+++ INFORMATION +++
-- ==== Sys2Proof/Proofs/StrandsFit.lean ====
section
/-!
PROOFS. What the field maps ask of a strand (R47, R48, R54 to R57, R67, R72), part by part, and the operations on a strand
that keep it.
-/

namespace Sys2Proof.Proofs

open Sys2Proof Sys2Proof.Machine Sys2Proof.Laws

/-! ### Fields under masks -/

/-- A field of a masked word is the masked field. -/
theorem getF_and (w m : Word) (lo width : Nat) : getF (w &&& m) lo width = getF w lo width &&& getF m lo width := by
  unfold getF
  rw [BitVec.toNat_and, ← Nat.shiftRight_eq_div_pow, ← Nat.shiftRight_eq_div_pow, ← Nat.shiftRight_eq_div_pow,
    Nat.shiftRight_and_distrib, Nat.and_mod_two_pow]

theorem getF_or (w m : Word) (lo width : Nat) : getF (w ||| m) lo width = getF w lo width ||| getF m lo width := by
  unfold getF
  rw [BitVec.toNat_or, ← Nat.shiftRight_eq_div_pow, ← Nat.shiftRight_eq_div_pow, ← Nat.shiftRight_eq_div_pow,
    Nat.shiftRight_or_distrib, Nat.or_mod_two_pow]

theorem getF_and_le (w m : Word) (lo width : Nat) : getF (w &&& m) lo width ≤ getF w lo width := by
  rw [getF_and]
  exact Nat.and_le_left

theorem getF_lt (w : Word) (lo width : Nat) : getF w lo width < 2 ^ width := Nat.mod_lt _ (Nat.two_pow_pos _)

/-- Part of a field that is written. -/
theorem getF_putF_inside (w : Word) {lo width x i n : Nat} (h : lo + width ≤ 64) (hi : i + n ≤ width) :
    getF (putF w lo width x) (lo + i) n = x / 2 ^ i % 2 ^ n := by
  have e := getF_putF_same w lo width x h
  unfold getF at e ⊢
  rw [Nat.pow_add, ← Nat.div_div_eq_div_mul]
  generalize (putF w lo width x).toNat / 2 ^ lo = y at e ⊢
  have cut (v : Nat) : v / 2 ^ i % 2 ^ n = v % 2 ^ width / 2 ^ i % 2 ^ n := by
    obtain ⟨k, rfl⟩ := Nat.exists_eq_add_of_le hi
    rw [Nat.pow_add, Nat.pow_add, Nat.mul_assoc, Nat.mod_mul_right_div_self, Nat.mod_mul_right_mod]
  rw [cut, e, ← cut]

/-! ### The parts of a strand -/

/-- STATUS: PL and PPL name levels that exist; its reserved bits are 0 (R56). -/
structure StatusFits (w : Word) : Prop where
  pl : getF w 0 2 < 3
  ppl : getF w 4 2 < 2
  high : getF w 11 53 = 0

/-- HSTATUS: HPPL names a level that exists; its reserved bits are 0 (R57). -/
structure HstatusFits (w : Word) : Prop where
  hppl : getF w 34 2 < 3
  high : getF w 40 24 = 0
  edeleg : w &&& 0x26801 = 0

/-- A copy of the banked registers: EPC is the address of an instruction, VBASE that of a page (R67). -/
structure BankFits (b : Bank) : Prop where
  epc : b.epc.toNat % 4 = 0
  vbase : b.vbase.toNat % 4096 = 0

/-- The addresses of a transfer (R72). -/
structure SlotFits (sl : Slot) : Prop where
  branch : sl.branch.toNat % 4 = 0
  next : sl.next.toNat % 4 = 0

/-- The general registers in canonical form, without n0 (R48). -/
def RegsFit (n : SMap Word) : Prop := SMap.wfFrom (fun _ => 0) 1 n = true

/-- A strand whose parts fit. -/
structure Fits (x : Strand) : Prop where
  status : StatusFits x.status
  hstatus : HstatusFits x.hstatus
  pc : x.pc.toNat % 4 = 0
  bankS : BankFits x.bankS
  bankH : BankFits x.bankH
  slot : ∀ sl, x.slot = some sl → SlotFits sl
  regs : RegsFit x.n

theorem fits_iff (x : Strand) : strandFits x ↔ Fits x := by
  constructor
  · rintro ⟨h1, h2, h3, h4, h5, h6, h7, h8, h9, h10, h11, h12, h13⟩
    exact ⟨⟨h1, h2, h3⟩, ⟨h4, h5, h6⟩, h7, ⟨h8, h10⟩, ⟨h9, h11⟩, fun sl e => ⟨(h12 sl e).1, (h12 sl e).2⟩, h13⟩
  · rintro ⟨⟨h1, h2, h3⟩, ⟨h4, h5, h6⟩, h7, ⟨h8, h10⟩, ⟨h9, h11⟩, h12, h13⟩
    exact ⟨h1, h2, h3, h4, h5, h6, h7, h8, h9, h10, h11, fun sl e => ⟨(h12 sl e).branch, (h12 sl e).next⟩, h13⟩

theorem fits_reset : Fits Strand.reset :=
  (fits_iff _).1 ((resetMeetsTheInvariants).1.2 1)

/-- The strand x fits if the strands of the state s₀ do. -/
def Fit (s₀ : State) (x : Strand) : Prop := strandsOk s₀ → Fits x

variable {s₀ : State} {x : Strand}

/-- The parts that no field map speaks of. -/
theorem Fit.rest {a1 a2 a3 a4 a5 a6 a7 a8 a9 a10 a11 a12 a13 a14 a15 a16 a17 a18 a19 a20 a21} (h : Fit s₀ x) :
    Fit s₀ ⟨x.pc, x.n, a1, x.status, x.hstatus, a2, a3, a4, a5, a6, a7, a8, x.bankS, x.bankH, a9, a10, a11, x.slot, a12,
      a13, a14, a15, a16, a17, a18, a19, a20, a21⟩ :=
  fun o => ⟨(h o).status, (h o).hstatus, (h o).pc, (h o).bankS, (h o).bankH, (h o).slot, (h o).regs⟩

/-- A strand that goes on at another instruction, with no slot. -/
theorem Fit.goesOn {v a1 a2 a3 a4 a5 a6 a7 a8 a9 a10 a11 a12 a13 a14 a15 a16 a17 a18 a19 a20 a21} (h : Fit s₀ x)
    (hv : strandsOk s₀ → v.toNat % 4 = 0) :
    Fit s₀ ⟨v, x.n, a1, x.status, x.hstatus, a2, a3, a4, a5, a6, a7, a8, x.bankS, x.bankH, a9, a10, a11, none, a12,
      a13, a14, a15, a16, a17, a18, a19, a20, a21⟩ :=
  fun o => ⟨(h o).status, (h o).hstatus, hv o, (h o).bankS, (h o).bankH, (fun _ e => by cases e), (h o).regs⟩

/-- A strand that goes on at another instruction. -/
theorem Fit.moves {v a1 a2 a3 a4 a5 a6 a7 a8 a9 a10 a11 a12 a13 a14 a15 a16 a17 a18 a19 a20 a21} (h : Fit s₀ x)
    (hv : strandsOk s₀ → v.toNat % 4 = 0) :
    Fit s₀ ⟨v, x.n, a1, x.status, x.hstatus, a2, a3, a4, a5, a6, a7, a8, x.bankS, x.bankH, a9, a10, a11, x.slot, a12,
      a13, a14, a15, a16, a17, a18, a19, a20, a21⟩ :=
  fun o => ⟨(h o).status, (h o).hstatus, hv o, (h o).bankS, (h o).bankH, (h o).slot, (h o).regs⟩

/-- A strand whose next instruction stands in a transfer's slot. -/
theorem Fit.inSlot {v sl a1 a2 a3 a4 a5 a6 a7 a8 a9 a10 a11 a12 a13 a14 a15 a16 a17 a18 a19 a20 a21} (h : Fit s₀ x)
    (hv : strandsOk s₀ → v.toNat % 4 = 0) (hs : strandsOk s₀ → SlotFits sl) :
    Fit s₀ ⟨v, x.n, a1, x.status, x.hstatus, a2, a3, a4, a5, a6, a7, a8, x.bankS, x.bankH, a9, a10, a11, some sl, a12,
      a13, a14, a15, a16, a17, a18, a19, a20, a21⟩ :=
  fun o => ⟨(h o).status, (h o).hstatus, hv o, (h o).bankS, (h o).bankH, fun _ e => Option.some.inj e ▸ hs o, (h o).regs⟩

theorem Fit.withStatus {w a1 a2 a3 a4 a5 a6 a7 a8 a9 a10 a11 a12 a13 a14 a15 a16 a17 a18 a19 a20 a21} (h : Fit s₀ x)
    (hw : strandsOk s₀ → StatusFits w) :
    Fit s₀ ⟨x.pc, x.n, a1, w, x.hstatus, a2, a3, a4, a5, a6, a7, a8, x.bankS, x.bankH, a9, a10, a11, x.slot, a12,
      a13, a14, a15, a16, a17, a18, a19, a20, a21⟩ :=
  fun o => ⟨hw o, (h o).hstatus, (h o).pc, (h o).bankS, (h o).bankH, (h o).slot, (h o).regs⟩

/-- A strand that goes on elsewhere at another level. -/
theorem Fit.enters {v w a1 a2 a3 a4 a5 a6 a7 a8 a9 a10 a11 a12 a13 a14 a15 a16 a17 a18 a19 a20 a21} (h : Fit s₀ x)
    (hv : strandsOk s₀ → v.toNat % 4 = 0) (hw : strandsOk s₀ → StatusFits w) :
    Fit s₀ ⟨v, x.n, a1, w, x.hstatus, a2, a3, a4, a5, a6, a7, a8, x.bankS, x.bankH, a9, a10, a11, x.slot, a12,
      a13, a14, a15, a16, a17, a18, a19, a20, a21⟩ :=
  fun o => ⟨hw o, (h o).hstatus, hv o, (h o).bankS, (h o).bankH, (h o).slot, (h o).regs⟩

theorem Fit.ite {y : Strand} {c : Prop} [Decidable c] (h : Fit s₀ x) (k : Fit s₀ y) : Fit s₀ (if c then x else y) := by
  split
  · exact h
  · exact k

theorem Fit.reset : Fit s₀ Strand.reset := fun _ => fits_reset

/-! ### Addresses -/

theorem align4_mod (w : Word) : (align4 w).toNat % 4 = 0 := by
  have h := getF_putF_same w 0 2 0 (by decide)
  simpa [getF, align4] using h

theorem page_mod (w : Word) : (putF w 0 12 0).toNat % 4096 = 0 := by
  have h := getF_putF_same w 0 12 0 (by decide)
  simpa [getF] using h

theorem add_mod_four {v w : Word} (hv : v.toNat % 4 = 0) (hw : w.toNat % 4 = 0) : (v + w).toNat % 4 = 0 := by
  rw [BitVec.toNat_add]
  omega

/-! ### Registers -/

theorem RegsFit.set {n : SMap Word} (h : RegsFit n) {k : Nat} (hk : k ≠ 0) (v : Word) :
    RegsFit (SMap.set (fun _ => 0) n k v) := by
  unfold RegsFit SMap.set
  split
  · exact smap_erase_wfFrom _ h
  · rename_i hv
    exact smap_insert_wfFrom _ v h (by omega) hv

theorem regsFit_nil : RegsFit [] := rfl

theorem RegsFit.filterMap {n : SMap Word} (h : RegsFit n) (f : Nat → Word → Option Word) :
    RegsFit (SMap.filterMap (fun _ => 0) f n) := smap_filterMap_wfFrom _ f h

theorem regsFit_canonRegs (n : SMap Word) : RegsFit (canonRegs n) := by
  unfold canonRegs
  have key : ∀ m : SMap Word, RegsFit m →
      RegsFit (n.foldl (fun m kv => if kv.1 = 0 then m else SMap.set (fun _ => 0) m kv.1 kv.2) m) := by
    induction n with
    | nil => exact fun m h => h
    | cons kv n ih =>
      intro m h
      rw [List.foldl_cons]
      refine ih _ ?_
      split
      · exact h
      · rename_i hk
        exact h.set hk _
  exact key [] regsFit_nil

theorem Fit.setN {r v} (h : Fit s₀ x) : Fit s₀ (x.setN r v) := by
  unfold Strand.setN
  split
  · exact h
  · rename_i hr
    have hk : r.toNat ≠ 0 := fun e => hr (BitVec.eq_of_toNat_eq e)
    exact fun o => ⟨(h o).status, (h o).hstatus, (h o).pc, (h o).bankS, (h o).bankH, (h o).slot, (h o).regs.set hk v⟩

theorem Fit.setV {r v} (h : Fit s₀ x) : Fit s₀ (x.setV r v) := h.rest

theorem Fit.setRef {r v} (h : Fit s₀ x) : Fit s₀ (x.setRef r v) := by
  cases r with
  | n r => exact h.setN
  | v r => exact h.setV

theorem Fit.step {k} (h : Fit s₀ x) : Fit s₀ (x.step k) := by
  rw [step_keeps]
  exact h.rest

/-! ### System registers (R54 to R59) -/

theorem StatusFits.and {w : Word} (h : StatusFits w) (m : Word) : StatusFits (w &&& m) :=
  ⟨Nat.lt_of_le_of_lt (getF_and_le _ _ _ _) h.pl, Nat.lt_of_le_of_lt (getF_and_le _ _ _ _) h.ppl,
    Nat.le_zero.1 (h.high ▸ getF_and_le w m 11 53)⟩

/-- A field of STATUS that is written, with what PL and PPL then are. -/
theorem StatusFits.put {w : Word} (h : StatusFits w) {lo width v : Nat} (hh : lo + width ≤ 11)
    (hp : getF (putF w lo width v) 0 2 < 3) (hpp : getF (putF w lo width v) 4 2 < 2) : StatusFits (putF w lo width v) :=
  ⟨hp, hpp, by rw [getF_putF_above _ _ _ _ _ _ (by omega) hh, h.high]⟩

theorem StatusFits.write {old : Word} (h : StatusFits old) (v : Word) : StatusFits (statusWrite old v) := by
  have h1 : StatusFits (putF old 2 2 (getF v 2 2)) :=
    h.put (by decide) (by rw [getF_putF_below _ _ _ _ _ _ (by decide) (by decide)]; exact h.pl)
      (by rw [getF_putF_above _ _ _ _ _ _ (by decide) (by decide)]; exact h.ppl)
  have h3 (w : Word) (k : StatusFits w) : StatusFits (putF (putF w 6 2 (getF v 6 2)) 9 2 (getF v 9 2)) := by
    have k1 : StatusFits (putF w 6 2 (getF v 6 2)) :=
      k.put (by decide) (by rw [getF_putF_below _ _ _ _ _ _ (by decide) (by decide)]; exact k.pl)
        (by rw [getF_putF_below _ _ _ _ _ _ (by decide) (by decide)]; exact k.ppl)
    exact k1.put (by decide) (by rw [getF_putF_below _ _ _ _ _ _ (by decide) (by decide)]; exact k1.pl)
      (by rw [getF_putF_below _ _ _ _ _ _ (by decide) (by decide)]; exact k1.ppl)
  unfold statusWrite
  refine h3 _ ?_
  split
  · rename_i hv
    refine h1.put (by decide) (by rw [getF_putF_below _ _ _ _ _ _ (by decide) (by decide)]; exact h1.pl) ?_
    rw [getF_putF_same _ _ _ _ (by decide)]
    omega
  · exact h1

theorem statusFits_legal (w : Word) : StatusFits (legalStatus w) := by
  have h0 : getF (w &&& word 0x7FF) 11 53 = 0 := by
    rw [getF_and, show getF (word 0x7FF) 11 53 = 0 by decide, Nat.and_zero]
  have h1 (u : Word) (k : getF u 11 53 = 0) : getF u 0 2 < 3 → StatusFits (if getF u 4 2 < 2 then u else putF u 4 2 0) := by
    intro kp
    split
    · rename_i hp
      exact ⟨kp, hp, k⟩
    · exact ⟨by rw [getF_putF_below _ _ _ _ _ _ (by decide) (by decide)]; exact kp,
        by rw [getF_putF_same _ _ _ _ (by decide)]; decide,
        by rw [getF_putF_above _ _ _ _ _ _ (by decide) (by decide), k]⟩
  unfold legalStatus
  refine h1 _ ?_ ?_
  · split
    · rw [getF_putF_above _ _ _ _ _ _ (by decide) (by decide), h0]
    · exact h0
  · split
    · rw [getF_putF_same _ _ _ _ (by decide)]
      decide
    · rename_i hn
      have := getF_lt (w &&& word 0x7FF) 0 2
      have hn : getF (w &&& word 0x7FF) 0 2 ≠ 3 := by simpa using hn
      omega

theorem and_putF_above {w m : Word} {lo width v : Nat} (h : lo + width ≤ 64) (hm : m.toNat < 2 ^ lo) :
    putF w lo width v &&& m = w &&& m := by
  refine BitVec.eq_of_getLsbD_eq fun j hj => ?_
  rw [BitVec.getLsbD_and, BitVec.getLsbD_and, getLsbD_putF _ _ _ h]
  by_cases hc : lo ≤ j ∧ j < lo + width
  · have : m.getLsbD j = false := by
      rw [← BitVec.testBit_toNat]
      exact Nat.testBit_lt_two_pow (Nat.lt_of_lt_of_le hm (Nat.pow_le_pow_right (by decide) hc.1))
    rw [this, Bool.and_false, Bool.and_false]
  · rw [if_neg hc]

/-- A field of HSTATUS above EDELEG that is written, with what HPPL then is. -/
theorem HstatusFits.put {w : Word} (h : HstatusFits w) {lo width v : Nat} (hl : 18 ≤ lo) (hh : lo + width ≤ 40)
    (hp : getF (putF w lo width v) 34 2 < 3) : HstatusFits (putF w lo width v) :=
  ⟨hp, by rw [getF_putF_above _ _ _ _ _ _ (by omega) hh, h.high], by
    rw [and_putF_above (by omega) (Nat.lt_of_lt_of_le (by decide : _ < 2 ^ 18) (Nat.pow_le_pow_right (by decide) hl)),
      h.edeleg]⟩

/-- HSTATUS after an entry: HPPL is the level that the entry came from (R66). -/
theorem HstatusFits.entered {w : Word} (h : HstatusFits w) {v : Nat} (hv : v % 4 < 3) : HstatusFits (putF w 34 5 v) :=
  h.put (by decide) (by decide) (by
    rw [show getF (putF w 34 5 v) 34 2 = v / 2 ^ 0 % 2 ^ 2 from getF_putF_inside (lo := 34) (width := 5) (i := 0) w (by decide) (by decide)]
    simpa using hv)

/-- STATUS after an entry to S: PPL is the level that the entry came from (R66). -/
theorem StatusFits.entered {w : Word} (h : StatusFits w) {v : Nat} (hv : v / 2 % 4 < 2) : StatusFits (putF w 3 4 v) :=
  h.put (by decide) (by rw [getF_putF_below _ _ _ _ _ _ (by decide) (by decide)]; exact h.pl) (by
    rw [show getF (putF w 3 4 v) 4 2 = v / 2 ^ 1 % 2 ^ 2 from getF_putF_inside (lo := 3) (width := 4) (i := 1) w (by decide) (by decide)]
    simpa using hv)

/-- STATUS with PL, IE or both written (R66, R68). -/
theorem StatusFits.level {w : Word} (h : StatusFits w) {width v : Nat} (hw : 2 ≤ width ∧ width ≤ 3) (hv : v % 4 < 3) :
    StatusFits (putF w 0 width v) :=
  h.put (by omega) (by
    rw [show getF (putF w 0 width v) 0 2 = v / 2 ^ 0 % 2 ^ 2 from getF_putF_inside (lo := 0) (i := 0) w (by omega) (by omega)]
    simpa using hv)
    (by rw [getF_putF_above _ _ _ _ _ _ (by omega) (by omega)]; exact h.ppl)

theorem StatusFits.ie {w : Word} (h : StatusFits w) {v : Nat} : StatusFits (putF w 2 1 v) :=
  h.put (by decide) (by rw [getF_putF_below _ _ _ _ _ _ (by decide) (by decide)]; exact h.pl)
    (by rw [getF_putF_above _ _ _ _ _ _ (by decide) (by decide)]; exact h.ppl)
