theorem Keeps.homeRequest {g src r} (h : Keeps s₀ s) : Keeps s₀ (s.homeRequest g src r) := by
  unfold State.homeRequest
  dsimp only
  split
  · exact h
  · split
    · exact h.openRequest.withDev h.openRequest.dev.showSlice
    · exact Keeps.ite (h.withDev h.dev.setSliceQ).openRecall.pump (h.withDev h.dev.addSat.send)
    · exact Keeps.ite (h.withDev h.dev.setSliceQ.showSlice) (h.withDev h.dev.addSat.send)

theorem Keeps.afterClose {g} (h : Keeps s₀ s) : Keeps s₀ (s.afterClose g) := Keeps.ite h.pump h

theorem Keeps.absentAt {g src} (h : Keeps s₀ s) : Keeps s₀ (s.absentAt g src) := by
  unfold State.absentAt
  dsimp only
  split
  · exact h.withDev h.dev.addSat.dropPtr
  · split
    · exact Keeps.ite (h.withDev h.dev.addSat.stashHome.addSat.grant) (h.withDev h.dev.addSat)
    · exact (h.withDev (DevKeeps.ite h.dev.addSat.dropPtr h.dev.addSat).setTxn).advanceTxn.afterClose

theorem Keeps.ackFwdAt {g src ghost dd} (h : Keeps s₀ s) : Keeps s₀ (s.ackFwdAt g src ghost dd) := by
  unfold State.ackFwdAt
  dsimp only
  split
  · exact h.withDev (DevKeeps.ite h.dev.addSat h.dev).dropPtr
  · exact Keeps.ite (h.withDev (DevKeeps.ite h.dev.addSat h.dev).setTxn).advanceTxn.afterClose (h.withDev
        (DevKeeps.ite h.dev.addSat h.dev))

theorem Keeps.ackInvAt {g src} (h : Keeps s₀ s) : Keeps s₀ (s.ackInvAt g src) := by
  unfold State.ackInvAt
  split
  · exact h.withDev h.dev.dropPtr
  · exact (h.withDev h.dev.setTxn).advanceTxn.afterClose

theorem Keeps.dataAtHome {g l dirty p} (h : Keeps s₀ s) : Keeps s₀ (s.dataAtHome g l dirty p) := by
  unfold State.dataAtHome
  split
  · exact h
  · exact (h.withDev h.dev.setTxn).advanceTxn.afterClose

theorem Keeps.doneAt {g src} (h : Keeps s₀ s) : Keeps s₀ (s.doneAt g src) := by
  unfold State.doneAt
  split
  · exact h
  · split
    · exact Keeps.ite (h.withDev h.dev.closeTxn).pump h
    · exact h

theorem Keeps.hintAt {g src} (h : Keeps s₀ s) : Keeps s₀ (s.hintAt g src) := by
  unfold State.hintAt
  split
  · exact h
  · split
    · exact Keeps.ite (h.withDev h.dev.ownBy.grant) h
    · exact h

theorem Keeps.intakeDone {g} (h : Keeps s₀ s) : Keeps s₀ (s.intakeDone g) := by
  unfold State.intakeDone
  split
  · exact h
  · split
    · exact h
    · split
      · exact h.stashPlace
      · exact h.withDev h.dev.grant
      · exact h

theorem Keeps.dropSocketAt {sk g} (h : Keeps s₀ s) : Keeps s₀ (s.dropSocketAt sk g) := by
  unfold State.dropSocketAt
  dsimp only
  split
  · exact h.withDev (DevKeeps.ite (h.dev.dropPtr.rest).log h.dev.dropPtr)
  · exact (h.withDev (DevKeeps.ite (h.dev.dropPtr.rest).log h.dev.dropPtr).setTxn).advanceTxn.afterClose

theorem Keeps.removeSocket {sk} (h : Keeps s₀ s) : Keeps s₀ (s.removeSocket sk) :=
  ((h.withDev h.dev.dropHomed).foldl fun _ _ k => k.dropSocketAt).withDev ((h.withDev h.dev.dropHomed).foldl
      fun _ _ k => k.dropSocketAt).dev.setFld

/-! ### Operands -/

theorem Keeps.fetch {g} (h : Keeps s₀ s) {y} (e : s.fetch g = y) : FetchKept s₀ y := by
  subst e
  unfold State.fetch
  dsimp only
  split
  · rename_i _ _ _ e6
    exact h.dev.xlate e6
  · rename_i _ _ _ e6
    split
    · exact h.dev.xlate e6
    · split
      · exact (h.dev.xlate e6).unclaimed
      · split
        · exact (h.dev.xlate e6).coreRead.consumed
        · exact (h.dev.xlate e6).coreRead.demand

theorem Keeps.btbLearn {g pc target} (h : Keeps s₀ s) : Keeps s₀ (s.btbLearn g pc target) :=
  Keeps.ite h (h.withDev (h.dev.rest))

theorem Keeps.count {g ev} (h : Keeps s₀ s) : Keeps s₀ (s.count g ev) := h.withDev h.dev.count

theorem Keeps.retire {g} (h : Keeps s₀ s) : Keeps s₀ (s.retire g) := by
  unfold State.retire
  dsimp only
  have fx : Fit s₀ (((s.count g 1).strand g).step 1) := h.count.strandAt.step
  split
  · exact h.count.setStrand (fx.moves fun o => add_mod_four (fx o).pc rfl)
  · rename_i sl hs
    split
    · exact Keeps.btbLearn (h.count.setStrand (fx.goesOn fun o => ((fx o).slot sl hs).next))
    · exact h.count.setStrand (fx.goesOn fun o => ((fx o).slot sl hs).next)

theorem Keeps.setN {g r v} (h : Keeps s₀ s) : Keeps s₀ (s.setN g r v) := h.setStrand h.strandAt.setN

theorem Keeps.setV {g r v} (h : Keeps s₀ s) : Keeps s₀ (s.setV g r v) := h.setStrand h.strandAt.setV

theorem Keeps.long {g dst val k'} (h : Keeps s₀ s) : Keeps s₀ (s.long g dst val k') := h.setStrand (h.strandAt.rest)

/-! ### Interrupts -/

theorem Keeps.wake {g} (h : Keeps s₀ s) : Keeps s₀ (s.wake g) :=
  Keeps.ite (h.withDev h.dev.setPm) (Keeps.ite h (Keeps.ite ((h.setStrand (h.strandAt.rest)).withDev (h.setStrand
      (h.strandAt.rest)).dev.setFld.addSat) ((h.setStrand (h.strandAt.rest)).withDev (h.setStrand
      (h.strandAt.rest)).dev.setFld)))

theorem Keeps.wakeId {target} (h : Keeps s₀ s) : Keeps s₀ (s.wakeId target) :=
  Keeps.ite (Keeps.ite h (h.withDev h.dev.addSat)) (Keeps.ite h.wake (h.withDev h.dev.addSat))

theorem Keeps.irSendWrite {v} (h : Keeps s₀ s) : Keeps s₀ (s.irSendWrite v) :=
  Keeps.ite h.wakeId (h.withDev h.dev.deliver)

theorem takeLevel_cases {x : Strand} {k lvl : Nat} {ie : Bool} (e : takeLevel x k ie = some lvl) :
    lvl = 2 ∨ lvl = 1 ∧ x.pl < 2 := by
  have key (l : Nat) (hl : l = 1 ∨ l = 2) (e : (if x.pl < l || (x.pl == l && ie) then some l else none) = some lvl) :
      lvl = 2 ∨ lvl = 1 ∧ x.pl < 2 := by
    obtain ⟨hc, e⟩ := Option.ite_none_right_eq_some.1 e
    have e := Option.some.inj e
    simp only [Bool.or_eq_true, decide_eq_true_eq, Bool.and_eq_true, beq_iff_eq] at hc
    omega
  refine key _ ?_ e
  split
  · exact .inl rfl
  · exact .inr rfl

theorem Keeps.takeVector {g v} (h : Keeps s₀ s) : Keeps s₀ (s.takeVector g v) := by
  unfold State.takeVector
  dsimp only
  split
  · exact h
  · rename_i lvl hl
    have hs : Keeps s₀ (s.setStrand g { s.strand g with tsync := false }) := h.setStrand h.strandAt.rest
    refine Keeps.enter (hs.withDev (DevKeeps.ite hs.dev hs.dev.clearPend)) ((takeLevel_cases hl).imp_right ?_)
    exact fun ⟨h1, h2⟩ => ⟨h1, fun _ => by
      change ((s.setStrand g _).strand g).pl < 2
      rw [strand_setStrand_same]
      exact h2⟩

theorem Keeps.takeLost {g r rest} (h : Keeps s₀ s) : Keeps s₀ (s.takeLost g r rest) := by
  unfold State.takeLost
  exact (h.setStrand h.strandAt.rest).enter (.inl rfl)

/-! ### Persistence -/

theorem Keeps.acceptLine {n e'} (h : Keeps s₀ s) : Keeps s₀ (s.acceptLine n e') := by
  unfold State.acceptLine
  dsimp only
  split
  · split
    · exact h.withDev (h.dev.arrayWrite.setStack.showIntake.rest).send
    · exact h.withDev (h.dev.arrayWrite.setStack.showIntake.rest)
  · split
    · exact (h.withDev (h.dev.arrayWrite.setStack.showIntake.rest).send).intakeDone
    · exact (h.withDev (h.dev.arrayWrite.setStack.showIntake.rest)).intakeDone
+++
WORK INSTRUCTIONS> Repeat precisely, and with nothing added, every line from the one containing "(s.acceptLine n e') := by" to the last line of the listing above.

EXPECTED ANSWER>
theorem Keeps.acceptLine {n e'} (h : Keeps s₀ s) : Keeps s₀ (s.acceptLine n e') := by
  unfold State.acceptLine
  dsimp only
  split
  · split
    · exact h.withDev (h.dev.arrayWrite.setStack.showIntake.rest).send
    · exact h.withDev (h.dev.arrayWrite.setStack.showIntake.rest)
  · split
    · exact (h.withDev (h.dev.arrayWrite.setStack.showIntake.rest).send).intakeDone
    · exact (h.withDev (h.dev.arrayWrite.setStack.showIntake.rest)).intakeDone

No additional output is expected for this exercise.